You've got it exactly backwards.  The whole "Let's make the states recognize gay marriage" is like saying "We should get rid of welfare.  But in the meantime illegal immigrants are not benefiting from it and that's not fair so let's expand it."  Or "Let's get rid of affirmative action.  But before we get rid of it, let's expand it to gay people."

----------


## jmdrake

> Why only two?  Basis?


Exactly!

----------


## jmdrake

> Hmmm... I expect the opinion in terms of basis, but injecting "God" into the argument runs problematic.  His conclusion, however, is on the money in terms of getting government out of marriage, regardless of underpinning reasons.


While I don't believe God should be written into legislation, there is nothing, absolutely nothing, wrong with using God in debating legislation.

----------


## fr33

> Ron Paul is consistently supportive of states rights as he believes the Federal Government has a "reverse Midas touch".  (Everything it touches turns to crap).  Tell me this.  Do you support the Federal Government defining abortion rights?  How about the Federal Government defining drug laws?  How has that worked out exactly?

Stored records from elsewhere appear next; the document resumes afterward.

-- ==== Sys2Proof/Machine/LaneOps.lean ====
section
/-! DEFINITION. The operations of lanes, ports and Chaec Link packets (R330–R354): headers, sealing, transmission, the
bring-up stages, the TIMING exchange. -/

namespace Sys2Proof.Machine

/-! ### Headers (R345, R346) -/

/-- The fields of a Chaec Link header but for LENGTH and HCRC. -/
structure ChHeader where
  dest   : Nat
  srcDev : Nat
  kind   : Nat
  prio   : Nat
  hops   : Nat := 16
  flags  : Nat := 0
  stream : Nat := 0
  seq    : Nat := 0
  seg    : Nat := 0
  rtime  : Nat := 0
  row    : Nat := 0
  pic    : Nat := 0
  deriving DecidableEq, Repr

/-- The 36 header bytes with a given HCRC. -/
def ChHeader.raw (h : ChHeader) (len hcrc : Nat) : List Byte :=
  leBytes 9 (h.dest % 2 ^ 32 * 2 ^ 40 + h.srcDev % 2 ^ 16 * 2 ^ 24 + h.kind % 256 * 2 ^ 16 + h.prio % 8 * 2 ^ 13 +
      h.hops % 32 * 2 ^ 8 + h.flags % 256) ++
  leBytes 9 (h.stream % 2 ^ 32 * 2 ^ 40 + h.seq % 2 ^ 32 * 2 ^ 8 + h.seg % 256) ++
  leBytes 9 h.rtime ++
  leBytes 9 (len % 2 ^ 16 * 2 ^ 56 + h.row % 2 ^ 16 * 2 ^ 40 + h.pic % 2 ^ 24 * 2 ^ 16 + hcrc % 2 ^ 16)

/-- CRC-16 of polynomial 0x1021, initial value 0xFFFF, not reflected (R346). -/
def crc16 (bs : List Byte) : Nat := bs.foldl (fun c b => crcByte 16 0x1021 c b.toNat) 0xFFFF

/-- The header bytes with their HCRC. -/
def ChHeader.bytes (h : ChHeader) (len : Nat) : List Byte := h.raw len (crc16 (h.raw len 0))

/-- An unsealed packet. -/
def ChHeader.packet (h : ChHeader) (payload : List Byte) : List Byte :=
  h.bytes payload.length ++ payload ++ leBytes 4 (crc32c payload)

/-- The header that 36 bytes spell. -/
def ChHeader.ofBytes (bs : List Byte) : ChHeader :=
  let w0 := leAt bs 0 9
  let w1 := leAt bs 9 9
  let w3 := leAt bs 27 9
  { dest := bits w0 40 32, srcDev := bits w0 24 16, kind := bits w0 16 8, prio := bits w0 13 3, hops := bits w0 8 5,
    flags := bits w0 0 8, stream := bits w1 40 32, seq := bits w1 8 32, seg := bits w1 0 8, rtime := leAt bs 18 9,
    row := bits w3 40 16, pic := bits w3 16 24 }

/-- LENGTH of a header. -/
def chLength (bs : List Byte) : Nat := bits (leAt bs 27 9) 56 16

/-- The header check holds. -/
def hcrcOk (bs : List Byte) : Bool :=
  decide (crc16 (bs.take 27 ++ [0#8, 0#8] ++ (bs.drop 29).take 7) = leAt bs 27 2)

/-- Body of a packet: payload and tag, as sent. -/
def chBody (bs : List Byte) : List Byte := (bs.drop 36).take (bs.length - 40)

/-- The trailer and the length check hold (R346). -/
def trailerOk (bs : List Byte) : Bool :=
  let len := chLength bs
  let tag := if (leAt bs 0 1).testBit 0 then 16 else 0
  decide (len ≤ 9216 ∧ bs.length = 36 + len + tag + 4) && decide (crc32c (chBody bs) = leAt bs (bs.length - 4) 4)

/-! ### Lanes and ports -/

def State.lane (s : State) (l : Nat) : LaneState := tget s.lanes.lanes {} l

def State.setLane (s : State) (l : Nat) (x : LaneState) : State :=
  { s with lanes := { s.lanes with lanes := tput s.lanes.lanes {} l x } }

/-- A quad is powered. -/
def State.quadOn (s : State) (q : Nat) : Bool := tget s.lanes.quadOn false q

/-- The port whose band a lane lies in: the lowest lane of its quad whose band is wide enough to hold it, or itself (R7, R330). -/
def State.portOf (s : State) (l : Nat) : Nat :=
  match ((List.range 4).map fun k => l / 4 * 4 + k).find? fun p =>
      decide (p ≤ l ∧ l < p + s.get Od.port_WIDTH p) && decide (s.get Od.port_MODE p = 1) with
  | some p => p
  | none => l

/-- A lane lies in a wider band and is not its lowest lane (R330). -/
def State.isMember (s : State) (l : Nat) : Bool := decide (s.portOf l ≠ l)

/-- MODE as it reads: 3 MEMBER inside a wider band. -/
def State.portMode (s : State) (p : Nat) : Nat := if s.isMember p then 3 else s.get Od.port_MODE p

/-- Lanes of a port. -/
def State.portLanes (s : State) (p : Nat) : List Nat :=
  if s.get Od.port_MODE p = 1 then (List.range (s.get Od.port_WIDTH p)).map fun k => p + k else [p]

/-- lanes(p) of R84: ACTIVE_WIDTH while the port is ACTIVE, and its own lanes otherwise (R343). -/
def State.lanesFor (s : State) (p : Nat) : Nat :=
  if s.portActive p then s.get Od.port_ACTIVE_WIDTH p else (s.portLanes p).length

/-- Lanes in use: those whose band lane index is in use, or the lane of a 10GBASE-R port. -/
def State.lanesInUse (s : State) (p : Nat) : List Nat :=
  if s.get Od.port_MODE p = 1 then
    (s.portLanes p).filter fun l => decide (s.get Od.lane_LANE_INDEX l ∈ (s.link p).inUse)
  else s.portLanes p

/-- Sets LINK_STATE of lanes. -/
def State.setLinkState (s : State) (ls : List Nat) (v : Nat) : State :=
  ls.foldl (fun t l => t.set Od.lane_LINK_STATE l v) s

/-- Erases what the bring-up of a lane found. -/
def State.clearLanes (s : State) (ls : List Nat) : State :=
  ls.foldl (fun t l => (t.setLane l {}).set Od.lane_LANE_INDEX l 255) s

/-- A port starts bring-up from its MODE, or rests (R330–R332). A 10GBASE-R lane transmits its fixed taps (R337). A LINK_RETRAIN that
waits for the port goes on waiting (R344). -/
def State.startBringUp (s : State) (p : Nat) : State :=
  let ls := s.portLanes p
  let s := s.clearLanes ls
  let l := s.link p
  let fresh : PortLink := { stageAt := s.cycle, detectAt := s.cycle, timeouts := l.timeouts, retraining := l.retraining,
                            retrainAt := l.retrainAt }
  if !s.quadOn (p / 4) then ((s.setLinkState ls 0).set Od.port_PORT_STATE p 0).setLink p fresh
  else if s.get Od.port_MODE p = 1 then
    ((s.setLinkState ls 1).set Od.port_PORT_STATE p 1).setLink p
      { fresh with stage := 1, backoff := decide (8 ≤ l.timeouts) }
  else if s.get Od.port_MODE p = 2 then
    (((s.setLinkState ls 3).set Od.lane_TX_FFE p (s.get Od.lane_TX_FFE_10G p)).set Od.port_PORT_STATE p 1).setLink p fresh
  else ((s.setLinkState ls 6).set Od.port_PORT_STATE p 0).setLink p { fresh with timeouts := 0 }

/-- The part of leaving ACTIVE that the port itself sees (R342, R343): objects, keys, queues.
[DESIGN CHOICE, unsafe: log entry 48.] -/
def State.portDown (s : State) (p cause : Nat) : State :=
  let s := ((s.set Od.port_LAST_DOWN_CAUSE p cause).bump Od.port_LINK_DOWNS p).set Od.port_ACTIVE_WIDTH p 0
  let s := (s.set Od.port_SEALED p 0).raise 243
  (s.emptyPort p).startBringUp p

/-- Lowest FOM among lanes. -/
def State.lowestFom (s : State) (ls : List Nat) : Nat := (ls.map fun l => s.get Od.lane_FOM l).foldl min 255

 I live in a state that is more likely to enforce drug laws than the current federal government is. If Texas was the capital of the US there would be tanks in the streets of Washington state and Colorado and goons rounding up dispensary owners and customers. We can't even buy alcohol at certain hours of the day(light) and on certain days of the week. State tyranny isn't any different than national tyranny.

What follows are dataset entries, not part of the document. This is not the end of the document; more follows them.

def State.rungCond (s : State) (sid r : Nat) : CondCfg :=
  let b := leBytes 16 (s.get Od.cond_RUNG_COND sid r)
  ⟨leAt b 0 2, leAt b 2 2, leAt b 4 2, leAt b 6 2, leAt b 8 1, leAt b 9 1, leAt b 10 1, leAt b 11 1, leAt b 12 2, leAt b 14 2⟩

/-- The fields of LAYER_n. -/
structure LayerPlace where
  enable : Bool
  matte  : Bool
  orient : Nat
  kernel : Nat
  alpha  : Nat
  global : Nat
  matteOf : Nat
  empty  : Nat
  x      : Nat
  y      : Nat
  w      : Nat
  h      : Nat
  dx     : Int
  dy     : Int
  dw     : Nat
  dh     : Nat
  fill   : Nat
  deriving DecidableEq, Repr

def State.layerPlace (s : State) (sid n : Nat) : LayerPlace :=
  let b := leBytes 32 (s.get Od.cond_LAYER sid n)
  { enable := (leAt b 0 1).testBit 0, matte := (leAt b 0 1).testBit 1, orient := leAt b 1 1, kernel := leAt b 2 1, alpha := leAt b 3 1,
    global := leAt b 4 1, matteOf := leAt b 5 1, empty := leAt b 6 1, x := leAt b 8 2, y := leAt b 10 2, w := leAt b 12 2,
    h := leAt b 14 2, dx := toInt 16 (leAt b 16 2), dy := toInt 16 (leAt b 18 2), dw := leAt b 20 2, dh := leAt b 22 2, fill := leAt b 24 4 }

/-! ### Rates -/

/-- Frame rate of a stream: its domain's, or BULK_RATE of a BULK stream (R198). -/
def State.streamRate (s : State) (sid : Nat) : Nat × Nat :=
  if s.streamClass sid = 2 then (s.get Od.rc_BULK_RATE_NUM sid, s.get Od.rc_BULK_RATE_DEN sid)
  else (s.get Od.rd_RATE_NUM (s.streamDomain sid), s.get Od.rd_RATE_DEN (s.streamDomain sid))

/-- The settings of a rung. -/
def State.rungCfg (s : State) (sid r : Nat) : RungCfg :=
  let rate := s.streamRate sid
  { format := s.get Od.enc_FORMAT sid r, profile := s.get Od.enc_PROFILE sid r, level := s.get Od.enc_LEVEL sid r,
    tier := s.get Od.enc_TIER sid r, preset := s.get Od.enc_PRESET sid r, width := s.get Od.enc_WIDTH sid r,
    height := s.get Od.enc_HEIGHT sid r, depth := s.get Od.enc_BIT_DEPTH sid r, mode := s.get Od.rc_MODE sid r,
    bitrate := s.get Od.rc_BITRATE sid r, maxBitrate := s.get Od.rc_MAX_BITRATE sid r, cpbBits := s.get Od.rc_CPB_BITS sid r,
    initFullness := s.get Od.rc_INIT_FULLNESS sid r, qpLow := s.get Od.rc_QP_LOW sid r, qpHigh := s.get Od.rc_QP_HIGH sid r,
    qpTarget := s.get Od.rc_QP_TARGET sid r, rowCap := s.get Od.rc_ROW_CAP sid r, qpStep := s.get Od.rc_ROW_QP_STEP sid r,
    debtSpread := s.get Od.rc_DEBT_SPREAD sid r, brimEntry := s.get Od.rc_BRIM_ENTRY sid r, aq := s.get Od.rc_AQ_STRENGTH sid r,
    hrd := s.get Od.rc_HRD_SIGNAL sid r != 0, refs := s.get Od.enc_REFS sid, gopB := s.get Od.enc_GOP_B sid,
    lookahead := s.get Od.enc_LOOKAHEAD sid, refreshMode := s.get Od.enc_REFRESH_MODE sid,
    refreshPeriod := s.get Od.enc_REFRESH_PERIOD sid, rateNum := rate.1, rateDen := rate.2, cls := s.streamClass sid }

/-- VBR's MAX_BITRATE 0 stands for 2 × BITRATE (R197). -/
def RungCfg.maxRate (c : RungCfg) : Nat := if c.mode = 1 ∧ c.maxBitrate = 0 then 2 * c.bitrate else c.maxBitrate

/-- peak_rate in bit/s (R201). -/
def RungCfg.peak (c : RungCfg) : Nat := if c.mode = 0 ∨ c.mode = 4 then c.bitrate else c.maxRate

/-- The rate whose quotient by f is budget_per_picture (R201). -/
def RungCfg.budgetRate (c : RungCfg) : Nat := if c.mode = 2 ∨ c.mode = 3 then c.maxBitrate else c.bitrate

/-- CPB size in bits (R201). -/
def RungCfg.cpb (c : RungCfg) : Nat :=
  if c.cpbBits ≠ 0 then c.cpbBits
  else if c.mode = 0 then c.bitrate
  else if c.mode = 4 then 2 * c.bitrate * c.rateDen / c.rateNum
  else c.maxRate

/-- Block columns and block rows of a picture (R153, R162). -/
def blocks64 (n : Nat) : Nat := ceilDiv n 64

def RungCfg.rows (c : RungCfg) : Nat := blocks64 c.height
def RungCfg.cols (c : RungCfg) : Nat := blocks64 c.width

/-- Worst-case sizes of R186: SKIP_BITS, INTRA_BITS, OH. -/
def skipBits (format : Nat) : Nat := match format with | 0 => 40 | 1 => 384 | _ => 48
def intraBits (format : Nat) : Nat := match format with | 0 => 128 | 1 => 512 | _ => 160
def rowOverhead (format : Nat) : Nat := match format with | 0 => 480 | 1 => 448 | _ => 560
def preMax : Nat := 8192

/-- picture_reserve (R201). -/
def RungCfg.reserve (c : RungCfg) : Nat :=
  preMax + c.rows * rowOverhead c.format + c.rows * c.cols * intraBits c.format

/-- F_0 (R199). -/
def RungCfg.firstFullness (c : RungCfg) : Nat := c.cpb * c.initFullness / 1000

/-! ### Limits of formats and levels (R150, R152, R155, R208); the level tables are those of the standards it names -/

/-- A level: number × 10, luma picture size, luma sample rate, Main and High tier bit rate and buffer in kbit. -/
structure LevelRow where
  level  : Nat
  size   : Nat
  rate   : Nat
  br     : Nat
  brHigh : Nat
  cpb    : Nat
  cpbHigh : Nat
  deriving DecidableEq, Repr

/-- HEVC (ITU-T H.265, Annex A). [PRESUMED, unsafe: log entry 17.] -/
def hevcLevels : List LevelRow :=
  [⟨10, 36864, 552960, 128, 0, 350, 0⟩, ⟨20, 122880, 3686400, 1500, 0, 1500, 0⟩, ⟨21, 245760, 7372800, 3000, 0, 3000, 0⟩,
   ⟨30, 552960, 16588800, 6000, 0, 6000, 0⟩, ⟨31, 983040, 33177600, 10000, 0, 10000, 0⟩,
   ⟨40, 2228224, 66846720, 12000, 30000, 12000, 30000⟩, ⟨41, 2228224, 133693440, 20000, 50000, 20000, 50000⟩,
   ⟨50, 8912896, 267386880, 25000, 100000, 25000, 100000⟩, ⟨51, 8912896, 534773760, 40000, 160000, 40000, 160000⟩,
   ⟨52, 8912896, 1069547520, 60000, 240000, 60000, 240000⟩, ⟨60, 35651584, 1069547520, 60000, 240000, 60000, 240000⟩,
   ⟨61, 35651584, 2139095040, 120000, 480000, 120000, 480000⟩]

/-- AVC (ITU-T H.264, Annex A), High profile's rates; sizes and rates in macroblocks × 256.
[PRESUMED, unsafe: log entry 17.] -/
def avcLevels : List LevelRow :=
  [(10, 99, 1485, 64, 175), (11, 396, 3000, 192, 500), (12, 396, 6000, 384, 1000), (13, 396, 11880, 768, 2000),
   (20, 396, 11880, 2000, 2000), (21, 792, 19800, 4000, 4000), (22, 1620, 20250, 4000, 4000), (30, 1620, 40500, 10000, 10000),
   (31, 3600, 108000, 14000, 14000), (32, 5120, 216000, 20000, 20000), (40, 8192, 245760, 20000, 25000),
   (41, 8192, 245760, 50000, 62500), (42, 8704, 522240, 50000, 62500), (50, 22080, 589824, 135000, 135000),
   (51, 36864, 983040, 240000, 240000), (52, 36864, 2073600, 240000, 240000)].map fun e : Nat × Nat × Nat × Nat × Nat =>
    ⟨e.1, e.2.1 * 256, e.2.2.1 * 256, e.2.2.2.1, e.2.2.2.1, e.2.2.2.2, e.2.2.2.2⟩

/-- AV1 (Annex A); the buffer holds one second. [PRESUMED, unsafe: log entry 17.] -/
def av1Levels : List LevelRow :=
  [(20, 147456, 4423680, 1500, 0), (21, 278784, 8363520, 3000, 0), (30, 665856, 19975680, 6000, 0),
   (31, 1065024, 31950720, 10000, 0), (40, 2359296, 70778880, 12000, 30000), (41, 2359296, 141557760, 20000, 50000),
   (50, 8912896, 267386880, 30000, 100000), (51, 8912896, 534773760, 40000, 160000), (52, 8912896, 1069547520, 60000, 240000),
   (53, 8912896, 1069547520, 60000, 240000), (60, 35651584, 1069547520, 60000, 240000)].map
    fun e : Nat × Nat × Nat × Nat × Nat =>
      ⟨e.1, e.2.1, e.2.2.1, e.2.2.2.1, e.2.2.2.2, e.2.2.2.1, e.2.2.2.2⟩

def levelsOf (format : Nat) : List LevelRow := match format with | 0 => hevcLevels | 1 => avcLevels | _ => av1Levels

/-- The coded size pads to 8, or to 16 for AVC (R151). -/
def codedSize (format n : Nat) : Nat := if format = 1 then ceilDiv n 16 * 16 else ceilDiv n 8 * 8

/-- A rung meets a level and tier. AVC High allows 5/4 of the tabled rates. [PRESUMED, unsafe: log entry 17.] -/
def RungCfg.meets (c : RungCfg) (l : LevelRow) (high : Bool) : Bool :=
  let px := codedSize c.format c.width * codedSize c.format c.height
  let f := if c.format = 1 ∧ c.profile = 100 then 1250 else 1000
  decide (px ≤ l.size ∧ px * c.rateNum ≤ l.rate * c.rateDen) &&
    decide (c.peak ≤ (if high then l.brHigh else l.br) * f ∧ c.cpb ≤ (if high then l.cpbHigh else l.cpb) * f)

/-- Sizes of R150. -/
def RungCfg.sizeOk (c : RungCfg) : Bool :=
  let w := if c.format = 0 then 8192 else 4096
  let h := match c.format with | 0 => 4352 | 1 => 2304 | _ => 4096
  decide (128 ≤ c.width ∧ c.width ≤ w ∧ c.width % 2 = 0 ∧ 64 ≤ c.height ∧ c.height ≤ h ∧ c.height % 2 = 0) &&
    decide (c.rows ≤ (match c.format with | 0 => 68 | 1 => 36 | _ => 64))

/-- Profile and bit depth of R150. -/
def RungCfg.profileOk (c : RungCfg) : Bool :=
  match c.format with
  | 0 => (c.profile == 1 && c.depth == 8) || (c.profile == 2 && (c.depth == 8 || c.depth == 10))
  | 1 => (c.profile == 66 || c.profile == 100) && c.depth == 8
  | 2 => c.profile == 0 && (c.depth == 8 || c.depth == 10)
  | _ => false

/-- A rung is supported (R150, R152). -/
def RungCfg.supported (c : RungCfg) : Bool :=
  c.sizeOk && c.profileOk && decide (c.preset ≤ 2) &&
    (if c.level = 0 then (levelsOf c.format).any fun l => c.meets l false || (c.format != 1 && c.meets l true)
     else (levelsOf c.format).any fun l => decide (l.level = c.level) &&
       c.meets l (c.tier == 1 && c.format != 1) && (c.tier == 0 || c.format == 1 || decide (40 ≤ c.level)))

/-- Highest level of R208. -/
def topLevel (format : Nat) : Nat := match format with | 0 => 61 | 1 => 52 | _ => 60

/-- Profiles that the engine decodes (R208): general_profile_idc, profile_idc (66 for Constrained Baseline), seq_profile. -/
def decProfiles (format : Nat) : List Nat := match format with | 0 => [1, 2, 3] | 1 => [66, 77, 100] | _ => [0]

> As for bills to get the federal government out of marriage, in 2007 Ron Paul introduced a bill to abolish the IRS.
> 
> https://www.congress.gov/bill/110th-...-resolution/23
> 
> What does that have to do with the federal government and marriage?  *EVERYTHING!*  One of the stickiest issues in marriage is the so called "tax benefit".  It's actually a penalty to some and a benefit to others.  If you and your spouse have similar incomes, quite likely for same sex couples, [b]it is a marriage penalty[b].  Get rid of the income tax and there is no need to file married, single or otherwise.  Also the fact that health insurance is tied to marriage is a result of income tax policy.  Employers, not individuals, get the tax write off so employers, not individuals, shop for plans.  If individuals were making that decision, insurance companies would be tripping over themselves to offer more flexible plans.  Look at the competition in cell phones where Sprint offers the "framily plan" where you can define your group cell phone plan however you like.  That would be true of insurance if not for federal government interference.  The other bigaboo is Social Security.  If it was replaced with private retirement accounts you would be able to leave the money to whoever you want regardless of whether that person was your "spouse".


If we want the government out of marriage then let's stop pussy-footing around and say we want the government out of marriage rather than courting christians and avoiding saying that we want the government out of marriage. Until then, save me the propaganda of state's rights. This movement has helped elect people at the national and state level yet nobody elected seems to want the government out of marriage. When someone like Ron Paul proposes abolishing the IRS, the main reason anybody can understand it, is because they steal almost half of our income. As it is, marriages allow us to keep a portion of our income that the IRS would otherwise take. 




> You've got it exactly backwards.  The whole "Let's make the states recognize gay marriage" is like saying "We should get rid of welfare.  But in the meantime illegal immigrants are not benefiting from it and that's not fair so let's expand it."  Or "Let's get rid of affirmative action.  But before we get rid of it, let's expand it to gay people."


Illegal immigrants are benefiting from welfare so you're point is not very solid.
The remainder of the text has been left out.